Segment Open

-- ==== Sys2Proof/WellFormed.lean ====
section
/-! DEFINITION. Commands whose operands have the form that their rules give them. -/

namespace Sys2Proof

/-- The numbers of a configuration request lie in its registers' ranges (R276, R293, R298). -/
def CfgReq.wf : CfgReq → Bool
  | .vfs _ num => decide (num < 65536)
  | .busMaster fn _ => decide (fn < 256)
  | .pasid _ => true
  | .power fn _ => decide (fn < 256)
  | .msix fn entry addr data _ => decide (fn < 256 ∧ entry < 2048 ∧ addr < 2 ^ 64 ∧ data < 2 ^ 32)
  | .doe declared written => decide (declared ≤ 2 ^ 18 ∧ written ≤ 2 ^ 18)

/-- A locator entry of 16 bytes (R261). -/
def Feed.wf (f : Feed) : Bool := decide (f.addr < 2 ^ 64 ∧ f.count < 2 ^ 32)

/-- EXTR reads bits inside its register (R34); its field counts the length less 1. -/
def extrOk (pos lenM1 : BitVec 6) : Bool := decide (pos.toNat + lenM1.toNat < 64)

/-- Whether a command's operands have their form. A command that fails this is no input of the block; its meaning still
answers.
DESIGN CHOICE (log entry 75). -/
def Instr.wf : Instr → Bool
  | .extr _ _ _ pos lenM1 => extrOk pos lenM1
  | .tagResult _ _ page => page.length == 4096
  | .gangerPageDone _ page _ => page.length == 4096
  | .reportChange _ _ samples => decide (0 < samples)
  | .ttPassStart _ feeds => feeds.all (fun f => f.2.wf)
  | .auditRange _ _ _ _ _ feeds => feeds.all (fun f => f.2.wf)
  | .linkUp rate width _ => rate != 0 && [1, 4, 8, 16].contains width.val
  | .detectorEvent x det _ _ extra => extra.length == if x.val = 14 ∧ det.val = 0 then 12 else 0
  | .correlate _ _ _ _ label => label.length == 16
  | .lcsData _ _ _ data => data.length == 56
  | .ownerKeySet _ _ _ _ hash => hash.length == 48
  | .sleepPrepareDone d _ => d != 0
  | .sleepCommitDone d => d != 0
  | .domainRun d => d != 0
  | .securedMessage _ _ _ declared _ => decide (declared < 65536)
  | .streamTransferDone _ k _ _ => decide (k < 8)
  | .configurationRequest r => r.wf
  | _ => true

end Sys2Proof
end

section
/-! Control flow, exceptions and state registers of the Wemon processors (R29, R30, R32, R34, R39, R41): where branches and
jumps go, what an exception or interrupt of a core saves, and which state register numbers raise ILLEGAL. -/

namespace Sys2Proof.Machine

/-! ### Branches and jumps -/

theorem ltS_iff (a b : Dword) : ltS a b = true ↔ a.toInt < b.toInt := BitVec.slt_iff_toInt_lt

theorem not_ltS_iff (a b : Dword) : (!ltS a b) = true ↔ b.toInt ≤ a.toInt := by
  rw [Bool.not_eq_true', ← Bool.not_eq_true, ltS_iff, Int.not_lt]

theorem ltU_iff (a b : Dword) : ltU a b = true ↔ a.toNat < b.toNat := BitVec.ult_iff_lt

theorem not_ltU_iff (a b : Dword) : (!ltU a b) = true ↔ b.toNat ≤ a.toNat := by
  rw [Bool.not_eq_true', ← Bool.not_eq_true, ltU_iff, Nat.not_lt]

/-- A branch only sets the pc. -/
theorem opBranch_eq_setPc (f : Dword → Dword → Bool) (p : Proc) (ra rb : RegNo) (off : BitVec 16) (s : State) :
    opBranch f p ra rb off s =
      setPc s p (if f (greg s p ra) (greg s p rb) then branchTo (pcOf s p) off else pcOf s p + 4) := by
  unfold opBranch
  split <;> rfl

/-- A branch's command goes to its target where its comparison `f` says `c` of the two registers, else to the next
instruction. -/
theorem goes_of_branch {i : Instr} {w : Wop} {s : State} {p : Proc} {ra rb : RegNo} {off : BitVec 16}
    {f : Dword → Dword → Bool} {c : Prop} [Decidable c] (he : exec i s = act s (runWop p w (opBranch f p ra rb off)))
    (hc : f (greg s p ra) (greg s p rb) = true ↔ c) :
    Goes i w s p (if c then pcOf s p + 4 * off.signExtend 64 else pcOf s p + 4) := by
  refine goes_of he (fun _ => ?_) (fun hp => ?_)
  · simp only [opBranch_eq_setPc, greg_awake, pcOf_awake, branchTo, sext16, hc]
  · split
    · exact there_aligned s p _ hp
    · exact next_aligned s p hp
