-- ==== Sys2Proof/Syntax.lean ====
section
/-! DEFINITION. The syntax: one constructor per row of spec/opcode_table.json. A slot word's constructor carries the
fields of its word (and of its X word) under the names the table gives them; a row without a word is a step of another
agent of the device, and its constructor names the thing the step is about. -/

namespace Sys2Proof

/-- An agent that can be found dead (24 R380), or a column at 120 degrees (R387). -/
inductive Agent where
  | computeDie (k : Nat)
  | stack (k : Nat)
  | hub (h : Nat)
  | remote (window : Nat)
  | column (die col : Nat)
  | replayEngine (die : Nat)
  deriving DecidableEq, Repr

/-- A part that a spare replaces (24 R385). -/
inductive Part where
  | column (die phys : Nat)
  | slice (die phys : Nat)
  | firnRow (die col row : Nat)
  | hbmRow (stack row : Nat)
  | perpelLane (port lane : Nat)
  | replayEngine (die : Nat)
  deriving DecidableEq, Repr

/-- What the patrol scrubber or an access finds in a line (24 R379). -/
inductive Flaw where
  | clean
  | corrected
  | uncorrectable
  deriving DecidableEq, Repr

/-- What the host's coherence protocol asks of a host-window line held in device L2 (20 R337). -/
inductive Snoop where
  | writeBack
  | downgrade
  | drop
  deriving DecidableEq, Repr

/-- An access that a remote device makes to device memory over Perpel (24 R388). -/
inductive Remote where
  | load (len : Nat)
  | store (bytes : List Byte)
  | amo (op : BitVec 4) (wide : Bool) (operand : DWord)
  | cas (wide : Bool) (expected new : DWord)
  deriving DecidableEq, Repr

/-- The codes of fault class INSN, in the order of 01 R34. -/
inductive InsnCode where
  | quad | pair | rep | slot | min | sub | xop | opnd | rsv
  deriving DecidableEq, Repr
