/-- The float format of a converting memory format (01 R31). -/
def fmtOf (f : Nat) : Num.Fmt :=
  match f with
  | 7 => .bf16 | 8 => .f16 | 9 => .e4m3 | _ => .e5m2

/-- Memory form to register form (01 R31, 03 R67). -/
def loadConv (f raw : Nat) : QWord :=
  match f with
  | 3 => ((BitVec.ofNat 8 raw).signExtend 32).setWidth 128
  | 5 => ((BitVec.ofNat 16 raw).signExtend 32).setWidth 128
  | 7 | 8 | 9 | 10 => BitVec.ofNat 128 (Num.conv (fmtOf f) .f32 .rne false raw)
  | _ => BitVec.ofNat 128 raw

/-- Register form to memory form (01 R31, 09 R199): float stores round to nearest even without saturation. -/
def storeConv (f : Nat) (v : QWord) : Nat :=
  match f with
  | 7 | 8 | 9 | 10 => Num.conv .f32 (fmtOf f) .rne false (v.toNat % 2 ^ 32)
  | _ => v.toNat % 2 ^ (8 * esize f)

/-- The value of a data register of a memory format. -/
def Warp.data (W : Warp) (l n f : Nat) : QWord :=
  if f = 2 then W.get128 l n else if f = 1 then (W.get64 l n).setWidth 128 else (W.get l n).setWidth 128

/-- The blocks that an access to bytes of a row touches. -/
def State.rowBlocks (s : State) (t : Table) (row o n view : Nat) : List Block :=
  s.blocksAt t.asid t.desc.aper view (t.va row o) n

/-- The registers that receive a value of `k` words. -/
def Warp.putWords (W : Warp) (l n k : Nat) (v : QWord) : List (Tgt × DWord) :=
  (List.range k).map fun j => W.put l (n + j) (v.extractLsb' (32 * j) 32)

/-- The cells of an access by reference of one lane: the checks of 13 R255, translation and CONTAIN. -/
def State.laneRow (s : State) (asid : Nat) (l : Nat) (rr : DWord) (o e : Nat) (k : Acc) : Except Flt (Table × List Nat) :=
  match s.elemCheck asid rr o e with
  | .error f => .error (f.at l)
  | .ok t =>
    match s.rowCells t (refRow rr) o e k with
    | .error f => .error (f.at l)
    | .ok cs => .ok (t, cs)

/-- One lane's access to a row: the lane, the table, the cells, the row number and the virtual address. -/
structure LaneAcc where
  lane : Nat
  tab : Table
  cells : List Nat
  row : Nat
  va : Nat
  deriving DecidableEq, Repr, Inhabited

/-- The checked accesses of the lanes of ISSUE, or the first fault of the lowest faulting lane (13 R255, R260). -/
def State.laneAccs (s : State) (c : Cur) (e : Nat) (k : Acc) (ref : Nat → DWord) (off : Nat → Nat) : Except Flt (List LaneAcc) :=
  c.issue.mapM fun l =>
    (s.laneRow (s.gang c.gang).asid l (ref l) (off l) e k).map fun r =>
      { lane := l, tab := r.1, cells := r.2, row := refRow (ref l), va := r.1.va (refRow (ref l)) (off l) }

/-- The size of the blocks in which an element becomes visible as a whole: its own where it is aligned in address, and a byte otherwise
(13 R396). -/
def LaneAcc.unit (a : LaneAcc) : Nat := if a.va % a.cells.length = 0 then a.cells.length else 1

/-- The path of an access by reference. -/
def LaneAcc.path (a : LaneAcc) : Path := pathOf a.tab.desc.aper 0

/-- The number of a free choice for a byte of an access. -/
def LaneAcc.byteKey (a : LaneAcc) (cell : Nat) : Nat := 64 * cell + a.lane

/-- What a load leaves at the stores that other warps hide: an element that is not aligned in address is read byte by byte, so that such a
store may become visible to the warp meanwhile (13 R396; DESIGN CHOICE, log 5). -/
def State.meanwhile (s : State) (g w : Nat) (as : List LaneAcc) : State :=
  (as.filter fun a => a.unit = 1).foldl (fun t a => t.showTo g w a.path (a.cells.filter fun c => s.free 8 (a.byteKey c))) s
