/-- The faults of an encoding and of short spacing, which are raised before the guard (01 R34, 04 R83), and between them those of a
status-register number that depend on the gang or the warp, which no slot with an empty ISSUE takes (01 R21; 05 R88; DEDUCED, log 76). -/
def State.earlyFault (s : State) (i : Instr) (c : Cur) : Option Flt :=
  match decodeFault i with
  | some f => some f
  | none =>
    match if c.issue.isEmpty then none else statFault i (s.gang c.gang) (s.warp c.gang c.warp) with
    | some f => some f
    | none => if s.isShort i c then some (flt 2 1) else none

/-- REG.WINDOW (02 R38): some register index of some lane of ISSUE does not exist. -/
def State.offWindow (s : State) (i : Instr) (c : Cur) : Bool :=
  c.issue.any fun l => (s.usesOf i c l).any fun u => !u.fits (s.warp c.gang c.warp) l

/-- A fibre of the issue set moves on: past its slot, or, for a repeat of a REP that is not the last, to the next repeat,
when its pc stays at the REP word (01 R16, R27; 04 R80; 08 R182, R183). The spec asks that a repeat reads what the earlier ones wrote and
gives no spacing: a repeat follows max 1 L cycles after the one before, L the latency of 04 R81 (DESIGN CHOICE, log 95). -/
def Fibre.advance (f : Fibre) (i : Instr) (c : Cur) (l now : Nat) : Fibre :=
  match c.rep with
  | some (j, n) =>
    if j < n then
      { f with pc := c.pc - 4, rep := some (j + 1, c.issue.contains l), readyAt := now + max 1 (latency i) }
    else { f with pc := afterPc i c.pc, rep := none, readyAt := now + 1 + c.stall }
  | none => { f with pc := afterPc i c.pc, rep := none, readyAt := now + 1 + c.stall }

/-- The warp as an issue moves it: the fibres of the set advance, a YIELD of the other fibres ends (08 R181), and after the
last repeat of a REP the fibres held at its REP word are released (08 R182). Of two sets that issue in one cycle the second
counts as issued after the first: it ends a YIELD of the first at once (DEDUCED, log 77). -/
def Warp.advance (W : Warp) (i : Instr) (c : Cur) (now : Nat) : Warp :=
  let last := match c.rep with
    | some (j, n) => decide (n ≤ j)
    | none => false
  let lead := c.set.headD 0
  W.mapAll fun l L =>
    if c.set.contains l then L.mapFib fun f => f.advance i c l now
    else if last && L.slot = .parked .repHold && L.fib.pc = c.pc - 4 && L.fib.w = (W.lane lead).fib.w then
      { L with slot := .live }
    else L.mapFib fun f => { f with yieldAt := none }

/-- The state once the issue has moved its fibres. -/
def State.advance (s : State) (i : Instr) (c : Cur) : State :=
  let now := s.now c.gang c.warp
  s.mapWarp c.gang c.warp fun W => W.advance i c now

/-- What an access leaves although its slot has no effect: the walks of what it missed, and the lines whose checks have failed, which are
retired (20 R328, R346). -/
def State.noteFault (s : State) (c : Cur) (f : Flt) : State :=
  let t := s.noteMisses (Site.ofCore c.core) (s.gang c.gang).asid f.misses
  if f.retires.isEmpty then t else t.retire f.retires

/-- A fault at issue: the slot has no effect, and the fault is the warp's cause. A fault in a repeat keeps its progress
(08 R183). -/
def State.faulted (s : State) (c : Cur) (f : Flt) : State :=
  let s := (s.noteFault c f).raise c f
  match c.rep with
  | some (j, _) => s.mapWarp c.gang c.warp fun W => W.mapLanes c.set fun l L =>
      L.mapFib fun f => { f with rep := some (j, c.issue.contains l) }
  | none => s

/-- THE ISSUE OF ONE SLOT. The faults raised before the guard come first; a slot whose ISSUE is empty only moves on (01
R21); a wait of the entry leaves the set where it is (04 R74); then come the entry's checks before the window, the window
(02 R38), and the entry's own checks and effect. A fault leaves every lane without effect. -/
def slot (i : Instr) (s : State) (pre : Cur → State → Option Flt) (body : Cur → State → Except Flt State) :
    Host.Outcome State Fault Refusal :=
  match s.cur with
  | none => .refused .noIssue
  | some c =>
    match s.earlyFault i c with
    | some f => .next (s.faulted c f)
    | none =>
      if c.issue.isEmpty then .next (s.advance i c)
      else if s.entryWait i c then .next s
      else match pre c s with
        | some f => .next (s.faulted c f)
        | none =>
          if s.offWindow i c then .next (s.faulted c (flt 3 1))
          else match body c (s.advance i c) with
            | .error f => .next (s.faulted c f)
            | .ok t => .next t

/-- No check before the window. -/
def noPre : Cur → State → Option Flt := fun _ _ => none

/-- The issue of a slot whose effect is results of fixed latency, lane by lane. -/
def lanewise (i : Instr) (s : State) (f : Warp → Nat → List (Tgt × DWord)) : Host.Outcome State Fault Refusal :=
  slot i s noPre fun c s =>
    .ok (s.post c (latency i) ((c.issue.map fun l => f (s.warp c.gang c.warp) l).flatten))

/-- The issue of a slot whose effect is one result of fixed latency for the warp, from the lanes of ISSUE. -/
def uniform (i : Instr) (s : State) (f : Warp → List Nat → List (Tgt × DWord)) : Host.Outcome State Fault Refusal :=
  slot i s noPre fun c s => .ok (s.post c (latency i) (f (s.warp c.gang c.warp) c.issue))

/-- Whether an access waits from the start for more than its reads of memory: for a walk, a bank, a part or a key (02 R54). -/
def State.startsLate (s : State) (c : Cur) (as : List LaneAcc) (write : Bool) : Bool :=
  let asid := (s.gang c.gang).asid
  s.accHeld asid (as.flatMap (·.cells)) (pagesOf as) write || (pagesOf as).any fun v => s.missHeld (Site.ofCore c.core) asid (4096 * v)

/-- The machine once the outstanding accesses `o` have set out to memory and `o` waits for them: whether they are bank-private reads of the
DRAM, every block of them, and wait for nothing else, so that their latency is rated (20 R338). -/
def State.setOut (s : State) (c : Cur) (o : Work) (as : List LaneAcc) (write : Bool) : State :=
  let t := s.noteAccs c (some o.id) as false
  let reads := (t.dram.filter fun r => r.ctx == c.gang && r.acc == some o.id && r.priv).length
  let rated := reads == (s.laneBlocks as).length && !s.startsLate c as write
  (t.mapGang c.gang fun G => { G with accs := G.accs ++ [{ o with rated := rated }] }).fresh

/-- An access to rows that returns: its results land once its translation and its DRAM accesses are done. A lane whose line is lost, or
whose check fails, gets no value, and the access faults when its data returns (24 R379, 20 R346; DESIGN CHOICE, log 17). `writes` are the
accesses that also write; they read their lines first (20 R331). -/
def State.startRead (s : State) (c : Cur) (i : Instr) (writes as : List LaneAcc) (dst : Nat → List Tgt)
    (val : LaneAcc → List DWord) : State :=
  let good := as.filter fun a => !a.isBad s
  let args := good.map fun a => ({ lane := a.lane, w := 0, d := 0, a := 0, b := 0, c := 0 } : Arg)
  let o := { s.newWork c i args ((pagesOf as).map (BitVec.ofNat 64)) with
    cells := (as.map fun a => a.cells).flatten,
    awaits := (as.map fun a => dst a.lane).flatten,
    vals := (good.map fun a => (dst a.lane).zip (val a)).flatten,
    fault := badLane s as }
  ((s.retireLines as).setOut c o as !writes.isEmpty).noteAccs c none writes true

/-- What a store to rows leaves beside the bytes that it writes: its traces in the caches, and, where its cells wait, work that is
outstanding until they need wait no more. -/
def State.startWrite (s : State) (c : Cur) (i : Instr) (as : List LaneAcc) : State :=
  (s.noteAccs c none as true).linger c i (as.flatMap (·.cells)) (pagesOf as)

/-- The stores of elements by an issue, each with its offset and bytes, in order. Whether the other agents see them at once is free (16 R287,
25 R390; DESIGN CHOICE, log 5). -/
def State.storeElems (s : State) (c : Cur) (xs : List (LaneAcc × Nat × List Byte)) : State :=
  let t := xs.foldl (fun t x => t.storeElem c.gang c.warp x.1 x.2.1 x.2.2) s
  match (xs.map fun x => x.1.path).eraseDups with
  | [p] =>
    if s.free 6 c.warp then
      s.hide t c.gang c.warp p (xs.flatMap fun x => (s.written c.gang c.warp x.1 x.2.1).map fun k => (k, x.1.unit))
    else t
  | _ => t

/-- The words of a value. -/
def wordsOf (v : QWord) : List DWord := (List.range 4).map fun j => (v.extractLsb' (32 * j) 32).setWidth 64

/-- The registers that a load writes in a lane. -/
def Warp.dst (W : Warp) (d k l : Nat) : List Tgt := (List.range k).map fun j => W.loc l (d + j)

end Sys2Proof.Machine
end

Segment Closed

_YOUR ASSIGNMENT_:
Which lines of the data include the word "feeds"? Copy each one.

_ANSWER SECTION_:
  | .ttPassStart _ feeds => feeds.all (fun f => f.2.wf)
  | .auditRange _ _ _ _ _ feeds => feeds.all (fun f => f.2.wf)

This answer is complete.